EXERCISE OBJECTIVE: Nothing but the line holding "have := roundUnits_mono (n := z.natAbs)" and the lines after it, through the end of the records, should be set down, each exactly as it is.

*** Block opens ***

/-- Rounding is monotonic (`45_slew.md` R192). -/
theorem roundUnits_mono {n d n' d' : Nat} (hd : 0 < d) (hd' : 0 < d') (h : n * d' ≤ n' * d) :
    roundUnits n d ≤ roundUnits n' d' := by
  have hq : n / d ≤ n' / d' := by
    rw [Nat.le_div_iff_mul_le hd']
    by_contra hc
    have h1 : n / d * d ≤ n := Nat.div_mul_le_self n d
    have : n' < n / d * d' := by omega
    have : n' * d < n / d * d' * d := Nat.mul_lt_mul_of_pos_right this hd
    nlinarith
  have hlog : Nat.log2 (n / d) ≤ Nat.log2 (n' / d') := by
    rw [Nat.log2_eq_log_two, Nat.log2_eq_log_two]; exact Nat.log_mono_right hq
  unfold roundUnits
  simp only
  refine min_le_min ?_ le_rfl
  generalize hk : Nat.log2 (n / d) - 23 = k
  generalize hk' : Nat.log2 (n' / d') - 23 = k'
  have hp : 0 < 2 ^ k := by positivity
  have hp' : 0 < 2 ^ k' := by positivity
  rcases Nat.eq_or_lt_of_le (show k ≤ k' by omega) with rfl | hlt
  · refine Nat.add_le_add_left (divRoundEven_mono (by positivity) (by positivity) ?_) _
    calc n * (d' * 2 ^ k) = n * d' * 2 ^ k := by ring
      _ ≤ n' * d * 2 ^ k := Nat.mul_le_mul_right _ h
      _ = n' * (d * 2 ^ k) := by ring
  · have up : divRoundEven n (d * 2 ^ k) ≤ 2 ^ 24 := by
      have hb : n / d < 2 ^ (k + 24) := by
        by_cases h0 : n / d = 0
        · rw [h0]; positivity
        · exact (Nat.log2_lt h0).1 (by omega)
      have hn : n ≤ 2 ^ (k + 24) * d := by
        have := (Nat.div_lt_iff_lt_mul hd).1 hb
        omega
      calc divRoundEven n (d * 2 ^ k) ≤ divRoundEven (2 ^ 24 * (d * 2 ^ k)) (d * 2 ^ k) := by
            refine divRoundEven_mono (by positivity) (by positivity) (Nat.mul_le_mul_right _ ?_)
            calc n ≤ 2 ^ (k + 24) * d := hn
              _ = 2 ^ 24 * (d * 2 ^ k) := by rw [pow_add]; ring
        _ = 2 ^ 24 := divRoundEven_mul _ (by positivity)
    have down : 2 ^ 23 ≤ divRoundEven n' (d' * 2 ^ k') := by
      have hne : n' / d' ≠ 0 := by
        intro h0; rw [h0] at hk'; simp at hk'; omega
      have hb : 2 ^ (k' + 23) ≤ n' / d' := by
        have := (Nat.le_log2 hne).1 (le_refl _)
        rwa [show Nat.log2 (n' / d') = k' + 23 by omega] at this
      have hn : 2 ^ (k' + 23) * d' ≤ n' := (Nat.le_div_iff_mul_le hd').1 hb
      calc 2 ^ 23 = divRoundEven (2 ^ 23 * (d' * 2 ^ k')) (d' * 2 ^ k') := (divRoundEven_mul _ (by positivity)).symm
        _ ≤ divRoundEven n' (d' * 2 ^ k') := by
          refine divRoundEven_mono (by positivity) (by positivity) (Nat.mul_le_mul_right _ ?_)
          calc 2 ^ 23 * (d' * 2 ^ k') = 2 ^ (k' + 23) * d' := by rw [pow_add]; ring
            _ ≤ n' := hn
    have : (k + 1) * 2 ^ 23 ≤ k' * 2 ^ 23 := Nat.mul_le_mul_right _ hlt
    omega

/-- A binary32 value rounds to itself (`45_slew.md` R192). -/
theorem roundUnits_magUnits {m : Nat} (h : m ≤ 0x7F800000) : roundUnits (magUnits m) 1 = m := by
  unfold roundUnits magUnits
  simp only [Nat.div_one, one_mul]
  by_cases h0 : m / 2 ^ 23 = 0
  · rw [if_pos h0]
    have hm : m % 2 ^ 23 = m := by omega
    rw [hm]
    have hk : Nat.log2 m - 23 = 0 := by
      by_cases hz : m = 0
      · subst hz; simp
      · have := (Nat.log2_lt hz).2 (show m < 2 ^ 23 by omega)
        omega
    rw [hk]
    have := divRoundEven_mul m (d := 1) one_pos
    simp only [mul_one] at this
    simp [this]
    omega
  · rw [if_neg h0]
    obtain ⟨e, he⟩ : ∃ e, m / 2 ^ 23 = e + 1 := ⟨m / 2 ^ 23 - 1, by omega⟩
    rw [he, Nat.add_sub_cancel]
    have hf : m % 2 ^ 23 < 2 ^ 23 := Nat.mod_lt _ (by decide)
    have hpos : (2 ^ 23 + m % 2 ^ 23) * 2 ^ e ≠ 0 := by positivity
    have hlog : Nat.log2 ((2 ^ 23 + m % 2 ^ 23) * 2 ^ e) = e + 23 := by
      have h1 : e + 23 ≤ Nat.log2 ((2 ^ 23 + m % 2 ^ 23) * 2 ^ e) := by
        rw [Nat.le_log2 hpos, pow_add, mul_comm]
        exact Nat.mul_le_mul_right _ (by omega)
      have h2 : Nat.log2 ((2 ^ 23 + m % 2 ^ 23) * 2 ^ e) < e + 24 := by
        rw [Nat.log2_lt hpos, pow_add, mul_comm]
        exact Nat.mul_lt_mul_of_pos_left (by omega) (by positivity)
      omega
    rw [hlog, Nat.add_sub_cancel, divRoundEven_mul _ (by positivity)]
    have : e * 2 ^ 23 + (2 ^ 23 + m % 2 ^ 23) = m := by
      have := Nat.div_add_mod m (2 ^ 23)
      rw [he] at this
      omega
    rw [this]
    omega

/-! ## Order -/

/-- On finite values the order of the keys is the order of the values. -/
theorem f32Key_le_iff {x y : F32} : f32Key x ≤ f32Key y ↔ f32Scaled x ≤ f32Scaled y := by
  have hx : magUnits 0 = 0 := by decide
  have mono : ∀ {a b : Nat}, magUnits a ≤ magUnits b ↔ a ≤ b := magUnits_strictMono.le_iff_le
  have zx : magUnits (f32Mag x) = 0 ↔ f32Mag x = 0 := by rw [← hx]; exact magUnits_strictMono.injective.eq_iff
  have zy : magUnits (f32Mag y) = 0 ↔ f32Mag y = 0 := by rw [← hx]; exact magUnits_strictMono.injective.eq_iff
  have m1 := @mono (f32Mag x) (f32Mag y)
  have m2 := @mono (f32Mag y) (f32Mag x)
  simp only [f32Key, f32Scaled, f32Units_eq]
  generalize magUnits (f32Mag x) = ux at *
  generalize magUnits (f32Mag y) = uy at *
  cases f32Neg x <;> cases f32Neg y <;> simp <;> omega

theorem f32Key_lt_iff {x y : F32} : f32Key x < f32Key y ↔ f32Scaled x < f32Scaled y := by
  rw [← not_le, ← not_le, f32Key_le_iff]

theorem f32Scaled_pack (neg : Bool) {mag : Nat} (h : mag < 2 ^ 31) :
    f32Scaled (f32Pack neg mag) = if neg then -(magUnits mag : Int) else (magUnits mag : Int) := by
  rw [f32Scaled, f32Units_eq, f32Neg_pack neg h, f32Mag_pack neg h]

/-- A finite sum is the exact sum, narrowed once. -/
theorem fadd_of_finite {a b : F32} (ha : f32IsFinite a = true) (hb : f32IsFinite b = true) :
    fadd a b =
      if f32Scaled a + f32Scaled b = 0 then f32Pack (f32Neg a && f32Neg b) 0
      else f32Pack (decide (f32Scaled a + f32Scaled b < 0)) (roundUnits (f32Scaled a + f32Scaled b).natAbs 1) := by
  rcases f32_kinds a with ⟨_, _, h⟩ | ⟨_, _, h⟩ | ⟨na, ia, _⟩
  · rw [ha] at h; cases h
  · rw [ha] at h; cases h
  rcases f32_kinds b with ⟨_, _, h⟩ | ⟨_, _, h⟩ | ⟨nb, ib, _⟩
  · rw [hb] at h; cases h
  · rw [hb] at h; cases h
  simp [fadd, na, nb, ia, ib]

/-- A finite sum is no NaN. -/
theorem f32IsNaN_fadd {a b : F32} (ha : f32IsFinite a = true) (hb : f32IsFinite b = true) :
    f32IsNaN (fadd a b) = false := by
  rw [fadd_of_finite ha hb]
  split
  · simp [f32IsNaN, f32Mag_pack]
  · simp only [f32IsNaN, f32Mag_pack _ (roundUnits_lt _ _)]
    have := roundUnits_le (f32Scaled a + f32Scaled b).natAbs 1
    simp; omega

/-- A sum with a NaN is NaN. -/
theorem fadd_nan {a b : F32} (h : f32IsNaN a = true ∨ f32IsNaN b = true) : fadd a b = f32QuietNaN := by
  rcases h with h | h <;> simp [fadd, h]

/-- The key of a finite sum is at most that of any value at or above the exact sum, infinity included. -/
theorem f32Key_fadd_le {a b y : F32} (ha : f32IsFinite a = true) (hb : f32IsFinite b = true) (hy : f32IsNaN y = false)
    (h : f32Scaled a + f32Scaled b ≤ f32Scaled y) : f32Key (fadd a b) ≤ f32Key y := by
  rw [fadd_of_finite ha hb]
  have hym : f32Mag y ≤ 0x7F800000 := by simpa [f32IsNaN] using hy
  generalize f32Scaled a + f32Scaled b = z at *
  by_cases hz : z = 0
  · rw [if_pos hz, f32Key_le_iff, f32Scaled_pack _ (by decide)]
    have : magUnits 0 = 0 := by decide
    rw [this]; simp; omega
  · rw [if_neg hz]
    simp only [f32Key, f32Mag_pack _ (roundUnits_lt _ _), f32Neg_pack _ (roundUnits_lt _ _)]
    by_cases hneg : z < 0
    · simp only [hneg, decide_true, if_true]
      by_cases hyn : f32Neg y = true
      · simp only [hyn, if_true, neg_le_neg_iff, Int.ofNat_le]
        have hu : magUnits (f32Mag y) ≤ z.natAbs := by
          rw [f32Scaled, if_pos hyn, f32Units_eq] at h; omega
        have := roundUnits_mono (n := magUnits (f32Mag y)) (d := 1) (d' := 1) one_pos one_pos (by simpa using hu)
        rwa [roundUnits_magUnits hym] at this
      · simp only [hyn]; simp
    · simp only [hneg, decide_false]
      have hyn : f32Neg y = false := by
        by_contra hc
        rw [f32Scaled, if_pos (by simpa using hc)] at h
        omega
      rw [f32Scaled, hyn, f32Units_eq] at h
      simp only [hyn, Bool.false_eq_true, if_false, Int.ofNat_le] at h ⊢
      have := roundUnits_mono (n := z.natAbs) (n' := magUnits (f32Mag y)) (d := 1) (d' := 1) one_pos one_pos
        (by simp; omega)
      rwa [roundUnits_magUnits hym] at this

*** Block closes ***

WRITTEN REPLY:
      have := roundUnits_mono (n := z.natAbs) (n' := magUnits (f32Mag y)) (d := 1) (d' := 1) one_pos one_pos
        (by simp; omega)
      rwa [roundUnits_magUnits hym] at this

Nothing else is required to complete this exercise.